Welded Connections

Welded connections are widely used in steel structures to transfer loads between members. They provide rigidity, continuity, and strength by joining structural components through welds. The strength of a welded connection depends on the electrode type, the configuration of the welds, and the stresses produced by direct loads and moments. The polar moment of inertia of the weld group is an important parameter in determining the distribution of stresses within the welds.

Electrode used:

E60xx : $F_u = 415 \; \text{MPa}$
E70xx : $F_u = 485 \; \text{MPa}$
E80xx : $F_u = 550 \; \text{MPa}$

Polar Moment of Inertia

$$ J = \sum (I_x + I_y) $$

Simplified Form:

$$ J = \sum L \left(\frac{L^2}{12} + \bar{x}^2 + \bar{y}^2 \right) $$

Where:

$L$ = length of the weld
$\bar{x}$ = horizontal distance between the point of consideration and the weld center
$\bar{y}$ = vertical distance between the point of consideration and the weld center

Load Effects on Welds

Due to direct load:

$$ P_D = \frac{P}{L} $$

Due to moment/torsion:

$$ R_{Tx} = \frac{T \cdot \bar{y}}{J}, \qquad R_{Ty} = \frac{T \cdot \bar{x}}{J} $$

Minimum Size of Fillet Welds

Material Thickness of Thicker Part Joined (mm)	Minimum Size of Fillet Weld (mm)
To 6 mm	3 mm
Over 6 to 12 mm	5 mm
Over 12 to 20 mm	6 mm
Over 20 mm	8 mm

Maximum Size of Fillet Welds

Material Thickness	Maximum Size of Fillet Weld
< 6 mm	Not greater than thickness of material
> 6 mm	Not greater than thickness of material minus 1.6 mm

Welded Connections (Axially Loaded)

I. Longitudinal Fillet Welds Only

A. Tensile Capacity of Base Metal Connection

1) Tension Yielding on Gross Area

$$Pn = Fy (Ag)$$ $$Ag = w(t)$$

Pa = 0.60 Pn (For ASD)
Pu = 0.90 Pn (For LRFD)

2) Tension Rupture on Net Section of the Base Metal

Pn = Fu (Ae)

Ae = UAn, An = Ag (since there are no bolt holes for welds)
Pa = 0.50 Pn (For ASD)
Pu = 0.75 Pn (For LRFD)

Where:
Fy = yield stress of the base metal
Fu = specified ultimate stress of the base metal
t = thickness of the base metal
U = shear lag factor

Note: Use the smaller value of Pn for tensile capacity of the base metal.

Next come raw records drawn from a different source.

/-- Settles O20: the turn starts with the prime as its operand, and keeps `State.acceptsPrime`. -/
theorem mrtestNeverRejectsAPrime : Obligations.MrtestNeverRejectsAPrime := by
  intro s t rd rn k hidle hn hexec hdone
  have hbegin : (issue (encode (.mrtest rd rn k)) (spendTurn s)).acceptsPrime rd s.x[rn] := by
    rw [issue_idle _ (s := spendTurn s) hidle]
    exact ⟨rfl, snapshot_formatG_a s.x _ rd rn 0 k⟩
  rw [exec_eq] at hexec
  injection hexec with hexec
  have haccepts : t.acceptsPrime rd s.x[rn] := by
    rw [← hexec]
    exact runTurn_keeps _ (State.acceptsPrime rd s.x[rn]) (fun _ _ => mrtestStep_acceptsPrime hn) _ _ hbegin
  rw [State.acceptsPrime] at haccepts
  cases hseq : t.seq with
  | idle => rw [hseq] at haccepts; exact haccepts hdone
  | run ph => rw [hseq] at haccepts; cases ph <;> simp [hdone] at haccepts

/-! ### PRIMEGEN -/

theorem primegen_runsSample (rd : RegIdx) (nbits : BitVec 13) (k : BitVec 7) :
    RunsSample (stepOf (.primegen rd nbits k)) nbits.toNat k.toNat (primegenDone rd) where
  candidate _ := rfl
  witness _ := rfl
  power _ := rfl
  square _ := rfl

/-- PRIMEGEN with a random source and `nbits` in its range begins to sample (R161). -/
theorem primegen_start {s : State} (rd : RegIdx) {nbits : BitVec 13} (k : BitVec 7) (hsource : s.noRandomSource = false)
    (h2 : 2 ≤ nbits.toNat) (hW : nbits.toNat ≤ s.params.width) :
    stepOf (.primegen rd nbits k) .start (s.atStart (.primegen rd nbits k))
      = sampleBegin (s.atStart (.primegen rd nbits k)) := by
  have hnone : ¬ (s.atStart (.primegen rd nbits k)).noRandomSource = true := Bool.eq_false_iff.1 hsource
  exact (if_neg hnone).trans (if_pos ⟨h2, hW⟩)

theorem randBits_lt {b u : Nat} {ws rest : List Word} (h : RandBits b ws u rest) : u < 2 ^ b := by
  cases h with
  | mk => exact Nat.mod_lt _ (by positivity)

theorem two_le_of_millerRabin {n k : Nat} {ws rest : List Word} (h : MillerRabin n k ws true rest) : 2 ≤ n := by
  cases h with
  | prime small => omega
  | rounds _ _ _ large => omega

/-- What `PrimeSample` answers is at least 2 and below `2^b` (R164). -/
theorem primeSample_range {b k M n n' c : Nat} {ws rest : List Word} (h : PrimeSample b k M n ws (some c) n' rest) :
    2 ≤ c ∧ c < 2 ^ b := by
  generalize ho : some c = o at h
  induction h with
  | timeout => cases ho
  | pass n c _ _ _ _ draw test => cases ho; exact ⟨two_le_of_millerRabin test, randBits_lt draw⟩
  | fail _ _ _ _ _ _ _ _ _ _ _ _ ih => exact ih ho

/-- Settles O22: the words of the draws are those that `PrimeSample` takes, from a count of 0. -/
theorem primegenComputesPrimeSample : Obligations.PrimegenComputesPrimeSample := by
  intro s rd nbits k o n rest hidle hsource h2 hW hsample
  obtain ⟨j, wk, ph, -, -, hr⟩ := sample_reaches (s := spendTurn s) (w := encode (.primegen rd nbits k))
    (primegen_runsSample rd nbits k) (by omega) hsample (by decide) .start (snapshot s.x (encode (.primegen rd nbits k)))
  refine ⟨j + 1, fun turn hturn => ?_⟩
  have hstart := primegen_start (s := s.withTurn turn) rd k hsource h2 hW
  cases o with
  | none => exact exec_fails (s := s.withTurn turn) hidle (hstart ▸ hr) hturn
  | some c =>
    have hfit : fits s.params [(rd, c)] = true :=
      fits_one.2 ((primeSample_range hsample).2.trans_le (Nat.pow_le_pow_right (by decide) hW))
    exact exec_succeeds (s := s.withTurn turn) hidle (hstart ▸ hr) hfit hturn

/-- With `k = 0` a candidate that is not 0, 1 or 4 ends the sampling with its last word (R158, R162). -/
theorem candidate_reaches {f : Phase → State → State} {b : Nat} {ret : Nat → State → State} (hf : RunsSample f b 0 ret)
    (hb : 0 < b) {s : State} {w : Word} {n : Nat} {words rest : List Word} (hlen : words.length = wordsFor b)
    (hc : assemble words % 2 ^ b ∉ [0, 1, 4]) (hn : n < 2 ^ 32) (hfree : ¬ bounded s.maxTry n) (ph : Phase) (wk : Work) :
    ∃ wk', wk'.p = wk.p ∧ wk'.haveP = wk.haveP ∧
      Reaches f words.length (sampleBegin (s.during w (BitVec.ofNat 32 n) (words ++ rest) ph wk))
        (ret (assemble words % 2 ^ b) (s.during w (BitVec.ofNat 32 (satSucc n)) rest .candidate wk')) := by
  have hbegin : sampleBegin (s.during w (BitVec.ofNat 32 n) (words ++ rest) ph wk)
      = s.during w (BitVec.ofNat 32 n) (words ++ rest) .candidate { wk with acc := 0, got := 0 } := by
    have : ¬ (s.maxTry ≠ 0 ∧ (BitVec.ofNat 32 n).toNat = s.maxTry) := by
      rw [BitVec.toNat_ofNat, Nat.mod_eq_of_lt hn]; exact hfree
    rw [sampleBegin, during_maxTry, during_attempts, if_neg this]; rfl
  obtain ⟨v, ws, rfl⟩ : ∃ v ws, words = v :: ws := by
    cases words with
    | nil => simp [wordsFor] at hlen; omega
    | cons v ws => exact ⟨v, ws, rfl⟩
  obtain ⟨a, g, hr⟩ := draw_reaches (f := f) (ret := candidateDrawn 0 ret) (b := b) (ph := .candidate) (s := s) (w := w)
    (att := BitVec.ofNat 32 n) (wk := wk) (fun rest acc got => by rw [hf.candidate]; rfl) v ws rest 0 0
    (by simpa using hlen)
  obtain ⟨wk', hout, htest⟩ := mrBegin_without_rounds (n := assemble (v :: ws) % 2 ^ b) (k := 0) (.inr rfl)
    (sampleTested ret) s w (BitVec.ofNat 32 (satSucc n)) rest .candidate
    { wk with acc := a, got := g, cand := assemble (v :: ws) % 2 ^ b }
  simp only [Work.outside, Prod.mk.injEq] at hout
  obtain ⟨hcand, hp, hhaveP⟩ := hout
  refine ⟨wk', hp, hhaveP, hbegin ▸ reaches_eq hr ?_⟩
  have hpass : ¬ (assemble (v :: ws) % 2 ^ b ≤ 1 ∨ assemble (v :: ws) % 2 ^ b = 4) := by
    simp only [List.mem_cons, List.not_mem_nil, or_false, not_or] at hc; omega
  rw [Nat.zero_add, Nat.mul_zero, pow_zero, one_mul, candidateDrawn, during_attempts, during_work,
    countAttempt_ofNat hn, during_with_attempts_work, htest, decide_eq_true hpass, sampleTested, if_pos rfl,
    during_work, hcand]

/-- Settles O23: the first candidate ends the sampling with its last word, at the count 1. -/
theorem primegenWithoutRounds : Obligations.PrimegenWithoutRounds := by
  intro s rd nbits words rest hidle hsource h2 hW hwords hlen hc hturn
  have hfree : ¬ bounded s.maxTry 0 := fun h => h.1 h.2.symm
  obtain ⟨wk, -, -, hr⟩ := candidate_reaches (s := spendTurn s) (w := encode (.primegen rd nbits 0))
    (primegen_runsSample rd nbits 0) (by omega) (rest := rest) hlen hc (n := 0) (by decide) hfree .start
    (snapshot s.x (encode (.primegen rd nbits 0)))
  have hstart := primegen_start rd (0 : BitVec 7) hsource h2 hW
  have hfit : fits s.params [(rd, assemble words % 2 ^ nbits.toNat)] = true :=
    fits_one.2 ((Nat.mod_lt _ (by positivity)).trans_le (Nat.pow_le_pow_right (by decide) hW))
  rw [← hwords] at hr
  exact exec_succeeds hidle (hstart ▸ hr) hfit hturn

end Sys2Proof.Machine

/-! PROOF. KEYDERIVE and KEYGEN: `Derive` run by the sequencer (R182), the errors and results of KEYDERIVE (R181), and KEYGEN
as the refinement of `KeyPrimes` and `Derive` (R186, R187). -/

namespace Sys2Proof.Machine

open Pseudocode

/-! ### Derive -/

theorem keyRel_iff {p q : Nat} : keyRel p q = true ↔ p = q ∨ (p - 1) % q = 0 ∨ (q - 1) % p = 0 := by
  simp [keyRel, or_assoc]

theorem lambda_pos {p q : Nat} (hp : 2 ≤ p) (hq : 2 ≤ q) : 0 < lambda p q := Nat.lcm_pos (by omega) (by omega)

/-- `λ` is below `N` (R182), so what fits for `N` fits for an inverse modulo `λ`. -/
theorem lambda_lt {p q : Nat} (hp : 2 ≤ p) (hq : 2 ≤ q) : lambda p q < p * p * q := by
  have hle : lambda p q ≤ (p - 1) * (q - 1) := Nat.le_of_dvd (Nat.mul_pos (by omega) (by omega)) (Nat.lcm_dvd_mul _ _)
  calc lambda p q ≤ (p - 1) * (q - 1) := hle
    _ < p * q := Nat.mul_lt_mul'' (by omega) (by omega)
    _ ≤ p * p * q := Nat.mul_le_mul_right q (Nat.le_mul_self p)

Shear Strength of the Base Metal

1) Based on Gross Area of Shear Surface

$$Pn = 0.60 Fy Ag$$

Ag = t(Lt)
t = smaller thickness of t1 and t2
Lt = total length of the weld

2) Based on Shear Rupture Strength

$$Pn = 0.60 F_u A_{nv}$$

Anv = t(Lt)
t = smaller thickness of t1 and t2
Lt = total length of the weld

Pa = 0.50 Pn (For ASD)
Pu = 0.75 Pn (For LRFD)

3) Weld Shear Strength

$$Pn = F_{nw} (A_{we})$$

Where:
Awe = 0.707 (t)(Lt)
t = thickness of the weld in mm
Fnw = 0.60 Fu (tension strength of the weld)
Lt = total length of the longitudinal welds

Load Resistance Factored Design (LRFD)

$$\phi Pn = \phi F_{nw} (A_{we})$$

Where: Φ Pn = design shear strength of weld, Φ=0.75

Allowable Stress Design (ASD)

$$Pa = Pn / Ω = F_{nw} (A_{we}) / Ω$$

Where: Pa = design shear strength of weld, Ω = 2

II. Longitudinal & Transverse Fillet Welds

$$P_{n1} = Pn_{wl} + Pn_{wt} $$
$$P_{n2} = 0.85 Pn_{wl} + 1.5 Pn_{wt}$$

Where:
Pn_wl = total nominal strength of the longitudinal fillet welds
Pn_wt = total nominal strength of the transversely loaded fillet welds
Pn_wl = Fnw (Awe)

Note: Use the larger value between P_n1 and P_n2 as the design Pn.